=== Exercise data ===

-- ==== Sys2Proof/Machine/Step.lean ====
section
/-! DEFINITION. One step: the next event is taken (R9). -/

namespace Sys2Proof.Machine

/-- The next event of the total order is taken and handled whole (R9). Where none waits, the block waits too
(R270): the state stays (log 2). A read outside frame memory and a malformed input stop by name. -/
def step (s : State) : Host.Outcome State Fault Refusal :=
  match s.events with
  | [] => .next s
  | .hostMemRead addr n :: rest => hostMemRead addr n { s with events := rest }
  | .hostMemWrite addr v :: rest => hostMemWrite addr v { s with events := rest }
  | .input x :: rest =>
    match decodeInput x with
    | .ok i => exec i { s with events := rest }
    | .error e => rejectInput e { s with events := rest }

/-- The bits of a table row presented as the next event (log 12). -/
def State.withFetchWord (s : State) (nbits w : Nat) : State := presentTableWord s nbits w

end Sys2Proof.Machine
end

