-- ==== Sys2Proof/Safety.lean ====
section
/-! DEFINITION. The terms in which claims are stated: what an event leaves alone, the opcode map as masks (R92), the
invariants of a channel slot (R48) and of a ring (R49), and which events a host may present. -/

namespace Sys2Proof.Machine

/-! ### Frames -/

/-- Every byte of frame memory reads as before. -/
def SameMemory (s t : State) : Prop := ∀ a, t.readByte a = s.readByte a

/-- Every byte outside `base .. base+n-1` reads as before. -/
def SameMemoryOutside (base n : Nat) (s t : State) : Prop :=
  ∀ a, ¬ (base ≤ a ∧ a < base + n) → t.readByte a = s.readByte a

/-- Every channel slot is as before. -/
def SameSlots (s t : State) : Prop := ∀ d, t.slot d = s.slot d

/-- Every channel slot but that of `c` is as before. -/
def OtherSlotsSame (c : Chan) (s t : State) : Prop := ∀ d, d ≠ c → t.slot d = s.slot d

/-- No request is sent to a collaborator and no answer is used. -/
def NoRequest (s t : State) : Prop := t.requests = s.requests ∧ t.answers = s.answers

/-- Just these requests are sent, in this order, and as many answers are used. -/
def Sends (rs : List Request) (s t : State) : Prop :=
  t.requests = s.requests ++ rs ∧ t.answers = s.answers.drop rs.length

/-- The answers a state gives to requests sent one after another, wherever each comes from (R12; log 3). -/
def State.answersTo : State → List Request → List Answer
  | _, [] => []
  | s, r :: rs => s.answerTo r :: State.answersTo (s.sent r) rs

/-- The state after requests are sent one after another. -/
def State.sentAll (s : State) (rs : List Request) : State := rs.foldl State.sent s

/-- What no packet, no fill and no command but `SOFT_RESET` changes: the operand registers, `IRQ_ENABLE`, the
parameters, the waiting events and the data of earlier reads. -/
structure KeepsHostSide (s t : State) : Prop where
  arg0 : t.arg0 = s.arg0
  arg1 : t.arg1 = s.arg1
  arg2 : t.arg2 = s.arg2
  irqEnable : t.irqEnable = s.irqEnable
  params : t.params = s.params
  events : t.events = s.events
  rdata : t.rdata = s.rdata
  memData : t.memData = s.memData

/-- Every global register but `RESULT` is as before, with the parameters and the host's side. -/
structure KeepsGlobals (s t : State) : Prop extends KeepsHostSide s t where
  ret0 : t.ret0 = s.ret0
  ret1 : t.ret1 = s.ret1
  awaiting : t.awaiting = s.awaiting
  irqStatus : t.irqStatus = s.irqStatus

/-- `RESULT` holds this outcome, with `valid` = 1 (R26). -/
def Finished (code : ResultCode) (step : StepCode) (c : Chan) (t : State) : Prop :=
  t.result = { valid := true, chan := c, step := step, code := code }

/-- The command ended with this outcome and changed nothing but `RESULT`, and sent no request (R246). -/
structure OnlyResult (code : ResultCode) (step : StepCode) (c : Chan) (s t : State) : Prop where
  result : Finished code step c t
  slots : SameSlots s t
  memory : SameMemory s t
  requests : NoRequest s t
  globals : KeepsGlobals s t

/-- Nothing at all changes. -/
structure NothingChanges (s t : State) : Prop where
  result : t.result = s.result
  slots : SameSlots s t
  memory : SameMemory s t
  requests : NoRequest s t
  globals : KeepsGlobals s t

/-- What a packet or fill never touches: `RESULT`, `RET0`, `RET1`, the requests, the host's side, and every slot but
its own channel's (R120, R180). -/
structure PortEventFrame (c : Chan) (s t : State) : Prop where
  result : t.result = s.result
  ret0 : t.ret0 = s.ret0
  ret1 : t.ret1 = s.ret1
  requests : NoRequest s t
  host : KeepsHostSide s t
  slots : OtherSlotsSame c s t

/-! ### The opcode map as masks -/

/-- The `match` and `mask` of the 17 commands (R92). -/
def commandTable : List (Word × Word) :=
  [(0x00000000, 0xFFFFFFFF), (0x01000000, 0xFFFFFFC0), (0x02000000, 0xFFFFFFC0), (0x03000000, 0xFFFFFFC0),
   (0x04000000, 0xFFFFFFC0), (0x05000000, 0xFFFFFFC0), (0x06000000, 0xFFFFFFC0), (0x07000000, 0xFFFFFFC0),
   (0x08000000, 0xFFFFFFFF), (0x09000000, 0xFFFFFFFF), (0x0A000000, 0xFFFFFFFF), (0x10000000, 0xFFFFFFC0),
   (0x11000000, 0xFFFFFFC0), (0x12000000, 0xFFFFFFC0), (0x13000000, 0xFFFFFFC0), (0x14000000, 0xFFFFFFC0),
   (0x7F000000, 0xFFFFFFFF)]

/-- The word is a command of R92. -/
def Listed (w : Word) : Prop := ∃ row ∈ commandTable, w &&& row.2 = row.1

/-- The channel operand of a command that takes one (R92). -/
def commandChannel : Instr → Option Chan
  | .swBind c | .unbind c | .register c | .deregister c | .start c | .stop c | .rearm c
  | .dmaSetup c | .dmaAcquire c | .dmaRelease c | .dmaCancel c | .dmaTeardown c => some c
  | .nop | .awaitSet | .grpStart | .grpStop | .softReset | .pktStart _ _ _ _ | .pktCont _ _ _ _
  | .fill _ _ | .regWr _ _ | .regRd _ => none

/-! ### Invariants -/

/-- All ring fields of R41 to R45 are 0. -/
structure RingFieldsZero (k : Slot) : Prop where
  ringBase : k.ringBase = 0
  slotSize : k.slotSize = 0
  ringB : k.ringB = 0
  lastReturned : k.lastReturned = 0
  fillIdx : k.fillIdx = 0
  heldIdx : k.heldIdx = 0
  ring : ∀ i, k.ringAt i = .absent
  heldValid : k.heldValid = false
  acqPending : k.acqPending = false
  lastN : k.lastN = 0
  acqCode : k.acqCode = .ok
  acqDone : k.acqDone = false

/-- The invariants (i) to (vii) and (ix) of R48 for one channel slot. -/
structure SlotInv (memBytes : Nat) (k : Slot) : Prop where
  /-- (i) -/
  offset : k.woff.toNat ≤ k.expected.toNat
  /-- (ii) -/
  complete : k.progress = .complete → k.caplen = k.expected ∧ k.woff = 0
  /-- (iii) -/
  inProgress : k.progress = .inProgress → k.woff.toNat < k.expected.toNat
  /-- (iv) -/
  idle : k.progress = .idle → k.woff = 0
  /-- (v) -/
  registered : k.registered = true → k.inUse = true ∧ k.mode = .software
  receiving : k.receiving = true → k.registered = true
  /-- (vi): the only content of a free slot is the record of a cancelled acquire (R197). -/
  free : k.inUse = false →
    k = Slot.reset ∨ k = { Slot.reset with acqDone := true, acqCode := .eCancelled }
  /-- (vii) -/
  software : k.inUse = true → k.mode = .software →
    1 ≤ k.expected.toNat ∧ k.dest.toNat + k.expected.toNat ≤ memBytes ∧ RingFieldsZero k
  /-- (ix) -/
  running : k.progress = .inProgress → k.registered = true ∧ k.receiving = true

/-- The invariants of R49 for the slot of a channel that holds a ring. -/
structure RingInv (memBytes : Nat) (k : Slot) : Prop where
  /-- (i) -/
  held : k.heldValid = true → ∀ i < 16, k.ringAt i = .handedToCaller ↔ i = k.heldIdx.toNat
  notHeld : k.heldValid = false → ∀ i < 16, k.ringAt i ≠ .handedToCaller
  /-- (ii) -/
  size : 1 ≤ k.ringB.toNat ∧ k.ringB.toNat ≤ 16
  present : ∀ i < k.ringB.toNat, k.ringAt i ≠ .absent
  absent : ∀ i < 16, k.ringB.toNat ≤ i → k.ringAt i = .absent
  pointers : k.lastReturned.toNat < k.ringB.toNat ∧ k.fillIdx.toNat < k.ringB.toNat ∧
    k.heldIdx.toNat < k.ringB.toNat
  /-- (iii) -/
  region : 1 ≤ k.expected.toNat ∧ k.expected.toNat ≤ k.slotSize.toNat ∧
    k.ringBase.toNat + k.ringB.toNat * k.slotSize.toNat ≤ memBytes
  /-- (iv) and (viii): the filled slots are contiguous from `next_expected`, and `fill_idx` follows them. -/
  filled : ∃ n ≤ k.ringB.toNat,
    (∀ i < 16, k.ringAt i = .filledPending ↔ ∃ j < n, i = (k.lastReturned.toNat + 1 + j) % k.ringB.toNat) ∧
    k.fillIdx.toNat = (k.lastReturned.toNat + 1 + n) % k.ringB.toNat
  /-- (v) -/
  heldLast : k.heldValid = true → k.heldIdx = k.lastReturned
  /-- (vi) -/
  pending : k.acqPending = true → k.heldValid = false ∧ ∀ i < 16, k.ringAt i ≠ .filledPending
  /-- (vii) -/
  quiet : k.progress = .idle ∧ k.woff = 0 ∧ k.registered = false ∧ k.receiving = false ∧
    k.ovf = false ∧ k.desync = false ∧ k.wdcnt = 0 ∧ k.wdlim = 0 ∧ k.caplen = 0

/-- R48 for the machine: every existing slot meets its invariants, a slot of no channel is untouched (log 14), and
`awaiting <= NCH` (viii). -/
structure ChannelsInv (s : State) : Prop where
  slot : ∀ c : Chan, c.toNat < s.nch → SlotInv s.params.memBytes (s.slot c)
  noSlot : ∀ c : Chan, s.nch ≤ c.toNat → s.slot c = Slot.reset
  awaiting : s.awaiting.toNat ≤ s.nch

/-- R49 for the machine. -/
def RingsInv (s : State) : Prop := ∀ c : Chan, (s.slot c).isDma = true → RingInv s.params.memBytes (s.slot c)

/-- Frame memory is in canonical form and lists no byte that does not exist (R70). -/
structure MemoryInv (s : State) : Prop where
  canonical : s.mem.wf
  inside : ∀ x ∈ s.mem, x.1 < s.params.memBytes

/-! ### Events -/

/-- The event is one the spec describes: a host access to frame memory stays inside it (R70), a packet has exactly
`len` payload bytes (R100), and the frame of a fill has exactly `ch[c].expected` bytes (R102). -/
def Presentable (s : State) : Event → Prop
  | .hostMemRead addr n => addr + n ≤ s.params.memBytes
  | .hostMemWrite addr v => addr + v.length ≤ s.params.memBytes
  | .input (.packet _ _ len p) => p.length = len.toNat
  | .input (.fill c f) => f.length = (s.slot c).expected.toNat
  | .input (.command _) => True
  | .input (.access _ _ _) => True

/-- Where a packet that is not dropped starts to copy (R122, R123, R124): a frame start at offset 0, any packet of a
frame in progress at `woff`. -/
def copyOffset : Instr → Slot → Option Nat
  | .pktStart _ _ _ _, k =>
    match k.progress with
    | .idle => some 0
    | .inProgress => some k.woff.toNat
    | .complete => none
  | .pktCont _ _ _ _, k =>
    match k.progress with
    | .idle => none
    | .inProgress => some k.woff.toNat
    | .complete => none
  | _, _ => none

/-- `wdcnt` after one more packet (R130). -/
def nextWdcnt (k : Slot) : Nat := min (k.wdcnt.toNat + 1) (2 ^ 32 - 1)

/-- The watchdog fires on a packet that completes no frame (R130). -/
abbrev WatchdogFires (k : Slot) : Prop := k.wdlim ≠ 0 ∧ k.wdlim.toNat ≤ nextWdcnt k

/-- The packet instruction of channel `c` with these fields. -/
def IsPacket (i : Instr) (c : Chan) (len : Word) (p : List Byte) : Prop :=
  ∃ hdr, i = .pktStart c hdr len p ∨ i = .pktCont c hdr len p

/-- The packet is delivered to its channel (R121). -/
def Delivered (s : State) (c : Chan) : Prop :=
  c.toNat < s.nch ∧ (s.slot c).registered = true ∧ (s.slot c).receiving = true

/-! ### Groups -/

/-- Bit `c` of the group mask `{ARG1, ARG0}` (R93). -/
def selected (s : State) (i : Nat) : Bool := if i < 32 then s.arg0.getLsbD i else s.arg1.getLsbD (i - 32)

/-- The mask names existing channels only (R153). -/
def GoodMask (s : State) : Prop := ∀ i < 64, selected s i = true → i < s.nch

/-- The slot may become a member of a group start (R154). -/
abbrev Startable (k : Slot) : Prop := k.inUse = true ∧ k.mode = .software ∧ k.registered = false

/-- The requests that start members (R154). -/
def startRequests (group : List Chan) : List Request := group.flatMap fun c => [.xpReg c, .xpStart c]

/-- The requests that undo members, in the given order (R155). -/
def undoRequests (group : List Chan) : List Request := group.flatMap fun c => [.xpStop c, .xpDereg c]

/-- The requests a tear-down of one channel sends (R156, R205). -/
def tearRequests (k : Slot) (c : Chan) : List Request :=
  (if k.receiving then [.xpStop c] else []) ++ (if k.registered then [.xpDereg c] else [])

/-- The outcome a failed tear-down request reports (R156, R205). -/
def FailureReported (r : Request) (t : State) : Prop :=
  match r with
  | .xpStop c => Finished .eXport .stop c t
  | .xpDereg c => Finished .eXport .deregister c t
  | .xpReg _ | .xpStart _ | .dmaListen _ _ _ | .dmaUnlisten _ => False

/-- The bytes of frame memory a channel's session may have written: its buffer, or its ring (R77). -/
def inRegion (k : Slot) (a : Nat) : Prop :=
  if k.mode = .software then k.dest.toNat ≤ a ∧ a < k.dest.toNat + k.expected.toNat
  else k.ringBase.toNat ≤ a ∧ a < k.ringBase.toNat + k.ringB.toNat * k.slotSize.toNat

/-- The packets of one channel as events, in order: header word and payload each. -/
def packetEvents (c : Chan) (ps : List (Word × List Byte)) : List Event :=
  ps.map fun x => .input (.packet c x.1 (BitVec.ofNat 32 x.2.length) x.2)

/-- The payload bytes of packets, joined in order. -/
def joinPayloads (ps : List (Word × List Byte)) : List Byte := ps.flatMap fun x => x.2

end Sys2Proof.Machine
end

===

→ Task goal
In which lines of the records does the word "heldIdx" appear? Copy each of them.

→ Solution for this exercise
  heldIdx : k.heldIdx = 0
  held : k.heldValid = true → ∀ i < 16, k.ringAt i = .handedToCaller ↔ i = k.heldIdx.toNat
    k.heldIdx.toNat < k.ringB.toNat
  heldLast : k.heldValid = true → k.heldIdx = k.lastReturned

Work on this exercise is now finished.